B11I-04:
GLEON: An Example of Next Generation Network Biogeoscience

Monday, 15 December 2014: 8:45 AM
Kathleen C Weathers, Cary Institute of Ecosystem St, Millbrook, NY, United States and Paul C Hanson, University of Wisconsin, Madison, WI, United States
Abstract:
When we think of sensor networks, we often focus on hardware development and deployments and the resulting data and synthesis. Yet, for networks that cross institutional boundaries, such as distributed federations of observatories, people are the critical network resource. They establish the linkages and enable access to and interpretation of the data. In the Global Lake Ecological Observatory Network (GLEON), we found that careful integration of three networks --people, hardware, and data--was essential to providing an effective research environment. Accomplishing this integration is not trivial and requires a shared vision among members, explicit attention to the emerging tenets of the science of team science, and training of scientists at all career stages. In GLEON these efforts have resulted in scientific inferences covering new scales, crossing broad ecosystem gradients, and capturing important environmental events. Network-level capital has been increased by the deployment of instrumented buoys, the creation of new data sets and publicly available models, and new ways to synthesize and analyze high frequency data. The formation of international teams of scientists is essential to these goals.

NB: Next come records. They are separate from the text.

-- ==== Sys2Proof/Laws/FramesBlendEngine.lean ====
section
/-! SUPPORT. Frames: what each operation of the blend engine leaves alone, one lemma for an operation. -/

namespace Sys2Proof.Machine

set_option maxRecDepth 20000

@[simp] theorem State.goBlend_frame (s : State) (new : BlendState) (cause : Cause) :
    (State.goBlend s new cause).pending = s.pending ∧ (State.goBlend s new cause).localCount = s.localCount ∧
    (State.goBlend s new cause).line = s.line ∧ (State.goBlend s new cause).tables = s.tables ∧
    (State.goBlend s new cause).member = s.member ∧ (State.goBlend s new cause).follower = s.follower ∧
    (State.goBlend s new cause).ports = s.ports ∧ (State.goBlend s new cause).store = s.store ∧
    (State.goBlend s new cause).mixer = s.mixer ∧ (State.goBlend s new cause).announce = s.announce ∧
    (State.goBlend s new cause).call = s.call ∧ (State.goBlend s new cause).note = s.note ∧
    (State.goBlend s new cause).startUp = s.startUp ∧ (State.goBlend s new cause).host.response = s.host.response ∧
    (State.goBlend s new cause).host.shifted = s.host.shifted ∧
    (State.goBlend s new cause).host.stayAwake = s.host.stayAwake := by
  refine ⟨?_, ?_, ?_, ?_, ?_, ?_, ?_, ?_, ?_, ?_, ?_, ?_, ?_, ?_, ?_, ?_⟩ <;>
  first
  | (unfold State.goBlend; first | (with_reducible rfl) | (simp; done))
  | (unfold State.goBlend; (try dsimp only); (repeat' split) <;> first | (with_reducible rfl) | (simp; done) | (simp_all; done))

@[simp] theorem State.fallBack_frame (s : State) (cause : Cause) (fast : Bool) :
    (State.fallBack s cause fast).pending = s.pending ∧ (State.fallBack s cause fast).localCount = s.localCount ∧
    (State.fallBack s cause fast).line = s.line ∧ (State.fallBack s cause fast).tables = s.tables ∧
    (State.fallBack s cause fast).member = s.member ∧ (State.fallBack s cause fast).follower = s.follower ∧
    (State.fallBack s cause fast).ports = s.ports ∧ (State.fallBack s cause fast).store = s.store ∧
    (State.fallBack s cause fast).mixer = s.mixer ∧ (State.fallBack s cause fast).announce = s.announce ∧
    (State.fallBack s cause fast).call = s.call ∧ (State.fallBack s cause fast).note = s.note ∧
    (State.fallBack s cause fast).startUp = s.startUp ∧
    (State.fallBack s cause fast).host.response = s.host.response ∧
    (State.fallBack s cause fast).host.shifted = s.host.shifted ∧
    (State.fallBack s cause fast).host.stayAwake = s.host.stayAwake := by
  refine ⟨?_, ?_, ?_, ?_, ?_, ?_, ?_, ?_, ?_, ?_, ?_, ?_, ?_, ?_, ?_, ?_⟩ <;>
  first
  | (unfold State.fallBack; first | (with_reducible rfl) | (simp; done))
  | (unfold State.fallBack; (try dsimp only); (repeat' split) <;> first | (with_reducible rfl) | (simp; done) | (simp_all; done))

@[simp] theorem State.reactToQuality_frame (s : State) (q : Quality) :
    (State.reactToQuality s q).pending = s.pending ∧ (State.reactToQuality s q).localCount = s.localCount ∧
    (State.reactToQuality s q).line = s.line ∧ (State.reactToQuality s q).tables = s.tables ∧
    (State.reactToQuality s q).member = s.member ∧ (State.reactToQuality s q).follower = s.follower ∧
    (State.reactToQuality s q).ports = s.ports ∧ (State.reactToQuality s q).store = s.store ∧
    (State.reactToQuality s q).mixer = s.mixer ∧ (State.reactToQuality s q).announce = s.announce ∧
    (State.reactToQuality s q).call = s.call ∧ (State.reactToQuality s q).note = s.note ∧
    (State.reactToQuality s q).startUp = s.startUp ∧ (State.reactToQuality s q).host.response = s.host.response ∧
    (State.reactToQuality s q).host.shifted = s.host.shifted ∧
    (State.reactToQuality s q).host.stayAwake = s.host.stayAwake := by
  refine ⟨?_, ?_, ?_, ?_, ?_, ?_, ?_, ?_, ?_, ?_, ?_, ?_, ?_, ?_, ?_, ?_⟩ <;>
  first
  | (unfold State.reactToQuality; first | (with_reducible rfl) | (simp; done))
  | (unfold State.reactToQuality; (try dsimp only); (repeat' split) <;> first | (with_reducible rfl) | (simp; done) | (simp_all; done))

@[simp] theorem State.handQuality_frame (s : State) (q : Quality) :
    (State.handQuality s q).pending = s.pending ∧ (State.handQuality s q).localCount = s.localCount ∧
    (State.handQuality s q).line = s.line ∧ (State.handQuality s q).tables = s.tables ∧
    (State.handQuality s q).member = s.member ∧ (State.handQuality s q).follower = s.follower ∧
    (State.handQuality s q).ports = s.ports ∧ (State.handQuality s q).store = s.store ∧
    (State.handQuality s q).mixer = s.mixer ∧ (State.handQuality s q).announce = s.announce ∧
    (State.handQuality s q).call = s.call ∧ (State.handQuality s q).note = s.note ∧
    (State.handQuality s q).startUp = s.startUp ∧ (State.handQuality s q).host.response = s.host.response ∧
    (State.handQuality s q).host.shifted = s.host.shifted ∧ (State.handQuality s q).host.stayAwake = s.host.stayAwake := by
  refine ⟨?_, ?_, ?_, ?_, ?_, ?_, ?_, ?_, ?_, ?_, ?_, ?_, ?_, ?_, ?_, ?_⟩ <;>
  first
  | (unfold State.handQuality; first | (with_reducible rfl) | (simp; done))
  | (unfold State.handQuality; (try dsimp only); (repeat' split) <;> first | (with_reducible rfl) | (simp; done) | (simp_all; done))

@[simp] theorem State.qualityBlock_frame (s : State) :
    (State.qualityBlock s).pending = s.pending ∧ (State.qualityBlock s).localCount = s.localCount ∧
    (State.qualityBlock s).line = s.line ∧ (State.qualityBlock s).tables = s.tables ∧
    (State.qualityBlock s).member = s.member ∧ (State.qualityBlock s).follower = s.follower ∧
    (State.qualityBlock s).store = s.store ∧ (State.qualityBlock s).mixer = s.mixer ∧
    (State.qualityBlock s).announce = s.announce ∧ (State.qualityBlock s).call = s.call ∧
    (State.qualityBlock s).note = s.note ∧ (State.qualityBlock s).startUp = s.startUp ∧
    (State.qualityBlock s).host.response = s.host.response ∧ (State.qualityBlock s).host.shifted = s.host.shifted ∧
    (State.qualityBlock s).host.stayAwake = s.host.stayAwake := by
  refine ⟨?_, ?_, ?_, ?_, ?_, ?_, ?_, ?_, ?_, ?_, ?_, ?_, ?_, ?_, ?_⟩ <;>
  first
  | (unfold State.qualityBlock; first | (with_reducible rfl) | (simp; done))
  | (unfold State.qualityBlock; (try dsimp only); (repeat' split) <;> first | (with_reducible rfl) | (simp; done) | (simp_all; done))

Our approach unites a diverse membership in GLEON-style team science, with emphasis on training and engagement of graduate students while creating knowledge.

Examples of the bottom-up scientific output from GLEON include creating and confronting models using high frequency data from sensor networks; interpreting output from biological sensors (e.g., algal pigment sensors) as predictors for water quality indices such as water clarity; and understanding the relationship between occasional, highly noxious algal blooms and fluorometric measurements of pigments from sensor networks. Numerical simulation models are not adequate for predicting highly skewed distributions of phytoplankton in eutrophic lakes, suggesting that our fundamental understanding of phytoplankton population dynamics needs modification as do our models, both of which can be improved with the use of high frequency data.